Sequences

Consider a sequence of integers $a_1, ..., a_k$. We call the value of $a_1, ..., a_k$, which we denote by $(a_1, ..., a_k)$, the maximal integer $2^x = \underbrace{2 \times ... \times 2}_{x \text{ times}}$ such that $2^x$ divides $a_1 + ... + a_k$. For example, if $k = 3$ and $a_1 = 8, a_2 = 3, a_3 = 1$ then $a_1 + a_2 + a_3 = 12$ and the value of the sequence is $4$.

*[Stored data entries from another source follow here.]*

theorem State.regWrite_keeps {ft : Nat} {s₀ s : State} (m : Master) (a : Nat) (v : Nat)
    (hp : 68719476734 &&& ft = 68719476734) (h : Keeps ft s₀ s) :
    KeepsOpt ft s₀ (State.regWrite s m a v) := by
  delta State.regWrite
  repeat' first
      | with_reducible assumption | with_reducible exact actsAt_keeps _ (Foot.sub hp rfl)
      | with_reducible exact pairAt_keeps (Foot.sub hp rfl) (by assumption) | exact Foot.sub hp rfl | intro _
      | with_reducible apply State.writePtr_keeps | with_reducible apply State.pairAccess_keeps
      | with_reducible apply State.setTab_keeps | with_reducible apply State.adcGstart_keeps
      | with_reducible apply State.writePort_keeps | with_reducible apply State.writeWord_keeps
      | with_reducible apply Keeps.ite | with_reducible apply KeepsOpt.some | exact KeepsOpt.none
      | with_reducible refine Keeps.of_fst (by assumption) ?_ | dsimp only | split

theorem State.blockWrite_keeps {ft : Nat} {s₀ s : State} (m : Master) (a : Nat) (v : Nat)
    (hp : 68719476734 &&& ft = 68719476734) (h : Keeps ft s₀ s) :
    KeepsOpt ft s₀ (State.blockWrite s m a v) := by
  delta State.blockWrite
  repeat' first
      | with_reducible assumption | with_reducible exact actsAt_keeps _ (Foot.sub hp rfl) | exact Foot.sub hp rfl
      | intro _ | with_reducible apply State.absentHit_keeps | with_reducible apply State.writeWord_keeps
      | with_reducible apply State.regWrite_keeps | with_reducible apply Keeps.ite
      | with_reducible apply KeepsOpt.some | exact KeepsOpt.none
      | with_reducible refine Keeps.of_some (by assumption) ?_ | dsimp only | split

theorem State.viewRead_keeps {ft : Nat} {s₀ s : State} (n : Nat) (a : Nat) (size : Nat) (hp : 2 &&& ft = 2)
    (h : Keeps ft s₀ s) :
    Keeps ft s₀ (State.viewRead s n a size).1 := by
  delta State.viewRead
  repeat' first
      | with_reducible assumption | exact Foot.sub hp rfl | intro _ | with_reducible apply State.absentHit_keeps
      | with_reducible apply State.localRead_keeps | with_reducible apply Keeps.ite
      | with_reducible refine Keeps.of_fst (by assumption) ?_ | dsimp only | split

theorem State.ctlRead_keeps {ft : Nat} {s₀ s : State} (m : Master) (w : Option (Nat × Nat × Bool)) (a : Nat)
    (size : Nat) (hp : 77982371102 &&& ft = 77982371102) (h : Keeps ft s₀ s) :
    Keeps ft s₀ (State.ctlRead s m w a size).1 := by
  delta State.ctlRead
  repeat' first
      | with_reducible assumption | exact Foot.sub hp rfl | intro _ | with_reducible apply State.apRead_keeps
      | with_reducible apply State.viewRead_keeps | with_reducible apply State.draw_keeps
      | with_reducible apply State.blockRead_keeps | with_reducible apply Keeps.ite
      | with_reducible refine Keeps.of_fst (by assumption) ?_ | dsimp only | split

theorem State.viewWrite_keeps {ft : Nat} {s₀ s : State} (n : Nat) (a : Nat) (size : Nat) (v : Nat)
    (hp : 330766 &&& ft = 330766) (h : Keeps ft s₀ s) :
    KeepsOpt ft s₀ (State.viewWrite s n a size v) := by
  delta State.viewWrite
  repeat' first
      | with_reducible assumption | exact Foot.sub hp rfl | intro _ | with_reducible apply State.breakRes_keeps
      | with_reducible apply State.setBytes_keeps | with_reducible apply State.localWrite_keeps
      | with_reducible apply State.absentHit_keeps | with_reducible apply Keeps.ite
      | with_reducible apply KeepsOpt.some | exact KeepsOpt.none | dsimp only | split

theorem State.ctlWrite_keeps {ft : Nat} {s₀ s : State} (m : Master) (w : Option (Nat × Nat × Bool)) (a : Nat)
    (size : Nat) (v : Nat) (hp : 137438953470 &&& ft = 137438953470) (h : Keeps ft s₀ s) :
    Keeps ft s₀ (State.ctlWrite s m w a size v).1 := by
  delta State.ctlWrite
  repeat' first
      | with_reducible assumption | exact Foot.sub hp rfl | intro _ | with_reducible apply State.apWrite_keeps
      | with_reducible apply State.viewWrite_keeps | with_reducible apply State.draw_keeps
      | with_reducible apply State.blockWrite_keeps | with_reducible apply Keeps.ite
      | with_reducible refine Keeps.of_some (by assumption) ?_ | dsimp only | split
end Sys2Proof.Machine
end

You are given a sequence of $n$ positive integers $a_1, ..., a_n$. Calculate the remainder sum of the value of all the contiguous subsequences of $a_1, ..., a_n$ when divided by $10^9 + 7$, which is equal to
$\displaystyle S(a_1, ..., a_n) = \sum_{i=1}^{n} \sum_{j=i}^{n} (a_i, ..., a_j) \ (\text{mod } 10^9 + 7)$

In other words, $S(a_1, ..., a_n)$ is the remainder of the sum of $(a_i, ..., a_j)$ for $1 ≤ i ≤ j ≤ n$ when divided by $10^9 + 7$.

Input data

The first line of the input contains the integer $n$. The second line of the inputs contains the integers $a_1, ..., a_n$, separated by white space.

Output data

The output must contain a single line, which contains the integer $S(a_1, ..., a_n)$.

Restrictions

• $1 ≤ n ≤ 200 \ 000$.
• $1 ≤ a_i ≤ 1 \ 000 \ 000$.
• $a_1 + ... + a_n ≤ 1 \ 000 \ 000$.

Subtask 1 (13 points)

• $a_i = 1, n ≤ 200$

Subtask 2 (16 points)

• $a_1 + ... + a_n ≤ 200$

Subtask 3 (5 points)

• $n ≤ 200$

Subtask 4 (20 points)

• $n ≤ 5 \ 000$

Subtask 5 (21 points)

• $a_1 + ... + a_n ≤ 200 \ 000$

Subtask 6 (25 points)

• No further restrictions

Examples

stdin

3
1 2 3

stdout

8

stdin

5
2 4 1 2 4

stdout

25

stdin

20
1 2 3 1 2 3 4 5 6 2 3 3 1 2 3 7 5 1 2 3 2

stdout

728

Explanations

First example: The values of all the contiguous subsequences are:

• $(1) = 1$
• $(1, 2) = 1$
• $(1, 2, 3) = 2$
• $(2) = 2$
• $(2, 3) = 1$
• $(3) = 1$
  Thus $S(1, 2, 3)$ is the remainder of sum of these values when divided by $10^9 + 7$ i.e. $8$.

Second example: The values of all the contiguous subsequences are:

• $(2) = 2$
• $(2, 4) = 2$
• $(2, 4, 1) = 1$
• $(2, 4, 1, 2) = 1$
• $(2, 4, 1, 2, 4) = 1$
• $(4) = 4$
• $(4, 1) = 1$
• $(4, 1, 2) = 1$
• $(4, 1, 2, 4) = 1$
• $(1) = 1$
• $(1, 2) = 1$
• $(1, 2, 4) = 1$
• $(2) = 2$
• $(2, 4) = 2$
• $(4) = 4$
  Thus $S(2, 4, 1, 2, 4)$ is the remainder of the sum of these values when divided by $10^9 + 7$ i.e. $25$.